-- Opening Marker --
/-- A new budget window: the budget used is 0 again, and of an open pulse in progress the time from the window's begin on counts; the pin is
no longer forced and leaves its safe level by Table 8.2, and at the common multiple of the old and the new window BEN, BWEXP and BUDGET are
taken (R246, R248). -/
def Says.BudgetWindowBegins : Prop :=
  ∀ (p : Fin 288) (s : State), s.pin[p].window ≠ frame s - frame s % BitVec.ofNat 48 (2 ^ s.pin[p].bwexpNow) →
    let b : BitVec 48 := frame s - frame s % BitVec.ofNat 48 (2 ^ s.pin[p].bwexpNow)
    let begins : Stamp := b.setWidth 64 <<< 16
    Ends (.budgetWindow p) s fun x =>
      x.pin[p].forced = false ∧ (s.pin[p].row = 7 → x.pin[p].row ≠ 7) ∧ x.pin[p].window = b ∧
      (s.pin[p].forced = false → pinRow s p = s.pin[p].row →
        x.pin[p].used = 0 ∧ x.pin[p].pulses = s.pin[p].pulses.filter (fun q => !s.pin[p].over begins q) ∧
        (∀ (q : Pulse) (t : Stamp), s.pin[p].pulses = [q] → q.counts = true → q.till = none → later begins q.lead = true →
          later t begins = true → later t x.pin[p].windowEnd = false → x.pin[p].usedAt t = (t - begins).toNat)) ∧
      (b % BitVec.ofNat 48 (2 ^ max (fld s.pin[p].gcfg 20 16) s.pin[p].bwexpNow) = 0 →
        x.pin[p].benNow = bit s.pin[p].gcfg 26 ∧ x.pin[p].bwexpNow = fld s.pin[p].gcfg 20 16 ∧
        x.pin[p].budgetNow = fld s.pin[p].budget 15 0) ∧
      (b % BitVec.ofNat 48 (2 ^ max (fld s.pin[p].gcfg 20 16) s.pin[p].bwexpNow) ≠ 0 →
        x.pin[p].benNow = s.pin[p].benNow ∧ x.pin[p].bwexpNow = s.pin[p].bwexpNow ∧ x.pin[p].budgetNow = s.pin[p].budgetNow) ∧
      x.pin[p].force = s.pin[p].force ∧ (2 < s.pin[p].row → x.pin[p].gstat = s.pin[p].gstat) ∧
      OthersKept p s.pin x.pin ∧ OnlyIn [.pin, .pins, .rcd] s x

/-- An open pulse that brings the budget used to its limit within the window forces the pin safe in that cycle: `CLIP` and `FORCE`
count, the violation is in GUARD_STAT, a pin in row 8 is in row 7, cause 1 of GUARD_FAULT is set, and where SYS_SAFE_MASK enables that
cause, and no other pin is forced, the command's end enters SAFE (R246, R247, R250, R467; log 59). Of one open pulse the limit comes when
the time since its leading edge, or since the window's begin where that is later, makes up what is left of it; where that is after
the window, or the pin has no budget, it is not forced. `y` is the device in the cycle of the limit. -/
def Says.BudgetForces : Prop :=
  ∀ (p : Fin 288) (s : State),
    let limit := s.pin[p].budgetNow * 2 ^ s.pin[p].bwexpNow
    let begins : Stamp := s.pin[p].window.setWidth 64 <<< 16
    let windowEnd : Stamp := (s.pin[p].window + BitVec.ofNat 48 (2 ^ s.pin[p].bwexpNow)).setWidth 64 <<< 16
    (∀ (t : Stamp) (y : State), s.tb.running = true → s.pin[p].forceAt = some t → y = runTo t s → y.pin[p] = s.pin[p] →
      Ends (.budgetForce p) s fun x =>
        x.pin[p].forced = true ∧ x.pin[p].pulses = [] ∧
        (pinRow y p = 8 → s.pin[p].row = 8 → x.pin[p].used = s.pin[p].usedAt t ∧ x.pin[p].prevTrail = some t) ∧
        x.pin[p].clip.toNat = min 255 (s.pin[p].clip.toNat + 1) ∧ x.pin[p].force.toNat = min 255 (s.pin[p].force.toNat + 1) ∧
        x.pin[p].gstat = s.pin[p].gstat ||| 16 ∧ bit x.pins.fault 1 = true ∧
        (s.pin[p].row = 8 → pinRow y p = 8 → x.pin[p].row = 7 ∧ x.pin[p].edges = [] ∧
          x.pin[p].ball = s.pin[p].driveOf p s.pin[p].safeLevel) ∧
        (bit y.dom.mask 1 = true → (∀ q : Fin 288, y.pin[q].forced = false) → x.dom.safeNow = true) ∧
        (bit y.dom.mask 1 = false ∨ (∃ q : Fin 288, y.pin[q].forced = true) → x.dom = y.dom) ∧
        OthersKept p y.pin x.pin ∧ OnlyIn [.pin, .pins, .rcd, .calm, .dom] y x) ∧
    (s.pin[p].forceAt = none → Ends (.budgetForce p) s fun x => x = s) ∧
    (s.pin[p].benNow = false → s.pin[p].forceAt = none) ∧
    (∀ q : Pulse, s.pin[p].pulses = [q] → q.counts = true → q.till = none →
      let t : Stamp := (if later begins q.lead then begins else q.lead) + BitVec.ofNat 64 (limit - s.pin[p].used)
      (s.pin[p].benNow = true → later windowEnd t = true → s.pin[p].forceAt = some t ∧
        (s.pin[p].used ≤ limit → limit < 2 ^ 63 → s.pin[p].usedAt t = limit)) ∧
      (later windowEnd t = false → s.pin[p].forceAt = none))

/-- The output stage and its guard: edges, clips, budgets.
It rests on the model's own reading in logs 2, 59 and 62. -/
def Obligations.OutputGuards : Prop :=
  EdgeReachesBall ∧ GuardClipActs ∧ BudgetWindowBegins ∧ BudgetForces


/-- `ENABLE` and `DISABLE` in CONFIG or OBSERVE, judged by what the commands accepted before make of the matrix: STATUS is OK and the command
takes effect in the next cycle, when the matrix is on or off; while it is off every
pin is in row 1 of Table 8.2, and a pin that was in another row is undriven (R233, R234, R240). Otherwise they are refused. -/
def Says.MatrixSwitches : Prop :=
  ∀ (p : Port) (s : State), hostOk p s = true →
    let No (c : Instr) : Prop := Ends c s fun x =>
      x.pins = { s.pins with cmd := refused s.pins.cmd } ∧ (bit s.pins.ie 8 = true → Pulsed 448 s x) ∧ OnlyIn [.pins] s x
    (s.dom.state = .config ∨ s.dom.observe = true →
      (s.pins.cmdEn = false → Ends (.pinEnable p) s fun x =>
        x.pins = { s.pins with cmdEn := true, cmd := { s.pins.cmd with status := .ok } } ∧ Later.matrix ∈ x.later ∧
        OnlyIn [.pins, .later] s x) ∧
      (s.pins.cmdEn = true → Ends (.pinDisable p) s fun x =>
        x.pins = { s.pins with cmdEn := false, cmd := { s.pins.cmd with status := .ok } } ∧ Later.matrix ∈ x.later ∧
        OnlyIn [.pins, .later] s x)) ∧
    ((s.dom.state ≠ .config ∧ s.dom.observe = false) ∨ s.pins.cmdEn = true → No (.pinEnable p)) ∧
    ((s.dom.state ≠ .config ∧ s.dom.observe = false) ∨ s.pins.cmdEn = false → No (.pinDisable p)) ∧
    (s.later = [.matrix] → s.dom.safeNow = false →
      (advance 1 s).pins.en = s.pins.cmdEn ∧ OnlyIn [.tb, .later, .pin, .pins, .rcd] s (advance 1 s) ∧
      (s.pins.cmdEn = false → s.pins.en = true → ∀ q : Fin 288, (advance 1 s).pin[q].row = 1 ∧
        (s.pin[q].row ≠ 1 → (advance 1 s).pin[q].ball = .undriven 1)))

/-- Matrix writes at the addresses of Tables 8.7 and 8.8, where the write may act (R231, R233): PIN_OSEL and PIN_IO keep their
defined fields, a PIN_IO with PULL 3 stores PULL 0, a channel or lane source code above 295 stores 511. Where it
may not act nothing is written and STATUS is STATE_REFUSED. -/
def Says.MatrixWrites : Prop :=
  ∀ (p : Port) (q : Fin 288) (n : Fin 256) (e : Fin 32) (k : Fin 12) (v : Word) (s : State), hostOk p s = true →
    (s.dom.state = .config ∨ s.dom.observe = true ∨ s.pins.en = false →
      (Ends (.pinMatrixWrite p (0x2C_1000 + 4 * q.val) v) s fun x =>
        x.pin[q].osel = v &&& 0xF0FF_0307 ∧ x.pin[q].io = s.pin[q].io ∧ x.pins = s.pins ∧
        OthersKept q s.pin x.pin ∧ OnlyIn [.pin, .rcd] s x) ∧
      (Ends (.pinMatrixWrite p (0x2C_2000 + 4 * q.val) v) s fun x =>
        x.pin[q].io = (if fld v 11 10 = 3 then v &&& 0xFC00_03F8 else v &&& 0xFC00_0FF8) ∧
        x.pin[q].osel = s.pin[q].osel ∧ x.pins = s.pins ∧ OthersKept q s.pin x.pin ∧ OnlyIn [.pin, .rcd] s x) ∧
      (Ends (.pinMatrixWrite p (0x2C_3000 + 4 * n.val) v) s fun x =>
        x.pins = { s.pins with chin := s.pins.chin.set n (if v.setWidth 9 < 296#9 then v.setWidth 9 else 511) } ∧
        OthersKept n s.ch x.ch ∧ x.ch[n] = { s.ch[n] with filtFrom := x.ch[n].filtFrom } ∧ OnlyIn [.pins, .ch] s x) ∧
      (Ends (.pinMatrixWrite p (0x2C_4000 + 0x40 * e.val + 4 * k.val) v) s fun x =>
        x.pins = { s.pins with sein := s.pins.sein.set e (s.pins.sein[e].set k
          (if v.setWidth 9 < 296#9 then v.setWidth 9 else 511)) } ∧ OnlyIn [.pin, .pins, .rcd] s x)) ∧
    (s.dom.state ≠ .config → s.dom.observe = false → s.pins.en = true →
      ∀ a ∈ [0x2C_1000 + 4 * q.val, 0x2C_2000 + 4 * q.val, 0x2C_3000 + 4 * n.val, 0x2C_4000 + 0x40 * e.val + 4 * k.val],
      Ends (.pinMatrixWrite p a v) s fun x =>
        x.pins = { s.pins with cmd := refused s.pins.cmd } ∧ (bit s.pins.ie 8 = true → Pulsed 448 s x) ∧ OnlyIn [.pins] s x)

/-- The I/O supplies: a bank's supply, or the 3.3 V supply, that leaves its range sets the bit of it in PIN_EVT
and every pin on it is in row 1; its return sets no event; a bank takes the band of its supply as that becomes valid and keeps it until it is
invalid (R240, R249, R450, R451). -/
def Says.IoSupplies : Prop :=
  ∀ (b : Fin 8) (band : VioBand) (s : State),
    (bit s.pins.vioOk b = true → Ends (.vioLoss b) s fun x =>
      bit x.pins.vioOk b = false ∧ bit x.pins.evt b = true ∧ x.pins.band = s.pins.band.set b none ∧
      (∀ q : Fin 288, q.val / 32 = b.val → x.pin[q].row = 1) ∧ OnlyIn [.pin, .pins, .rcd] s x) ∧
    (bit s.pins.vioOk b = false → Ends (.vioReturn ⟨b, band⟩) s fun x =>
      x.pins = { s.pins with vioOk := x.pins.vioOk, band := s.pins.band.set b (some band), last := x.pins.last } ∧
      bit x.pins.vioOk b = true ∧ (∀ c : Fin 8, c ≠ b → bit x.pins.vioOk c = bit s.pins.vioOk c) ∧
      OnlyIn [.pin, .pins, .rcd] s x) ∧
    (bit s.pins.vioOk b = true → Ends (.vioReturn ⟨b, band⟩) s fun x => x = s) ∧
    (s.pins.vlvOk = true → Ends (.vlvLoss) s fun x =>
      x.pins = { s.pins with vlvOk := false, evt := s.pins.evt ||| 0x100, last := x.pins.last } ∧
      (∀ q : Fin 288, 256 ≤ q.val → x.pin[q].row = 1) ∧ OnlyIn [.pin, .pins, .rcd] s x) ∧
    (s.pins.vlvOk = false → Ends (.vlvReturn) s fun x =>
      x.pins = { s.pins with vlvOk := true, last := x.pins.last } ∧ OnlyIn [.pin, .pins, .rcd] s x)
-- Closing Marker --
◆ **ASSIGNMENT**
The answer is the records above restated word for word from their opening line through the line that holds "x.pin[p].budgetNow = fld", both included, and nothing else.

◆ **WRITTEN ANSWER**
/-- A new budget window: the budget used is 0 again, and of an open pulse in progress the time from the window's begin on counts; the pin is
no longer forced and leaves its safe level by Table 8.2, and at the common multiple of the old and the new window BEN, BWEXP and BUDGET are
taken (R246, R248). -/
def Says.BudgetWindowBegins : Prop :=
  ∀ (p : Fin 288) (s : State), s.pin[p].window ≠ frame s - frame s % BitVec.ofNat 48 (2 ^ s.pin[p].bwexpNow) →
    let b : BitVec 48 := frame s - frame s % BitVec.ofNat 48 (2 ^ s.pin[p].bwexpNow)
    let begins : Stamp := b.setWidth 64 <<< 16
    Ends (.budgetWindow p) s fun x =>
      x.pin[p].forced = false ∧ (s.pin[p].row = 7 → x.pin[p].row ≠ 7) ∧ x.pin[p].window = b ∧
      (s.pin[p].forced = false → pinRow s p = s.pin[p].row →
        x.pin[p].used = 0 ∧ x.pin[p].pulses = s.pin[p].pulses.filter (fun q => !s.pin[p].over begins q) ∧
        (∀ (q : Pulse) (t : Stamp), s.pin[p].pulses = [q] → q.counts = true → q.till = none → later begins q.lead = true →
          later t begins = true → later t x.pin[p].windowEnd = false → x.pin[p].usedAt t = (t - begins).toNat)) ∧
      (b % BitVec.ofNat 48 (2 ^ max (fld s.pin[p].gcfg 20 16) s.pin[p].bwexpNow) = 0 →
        x.pin[p].benNow = bit s.pin[p].gcfg 26 ∧ x.pin[p].bwexpNow = fld s.pin[p].gcfg 20 16 ∧
        x.pin[p].budgetNow = fld s.pin[p].budget 15 0) ∧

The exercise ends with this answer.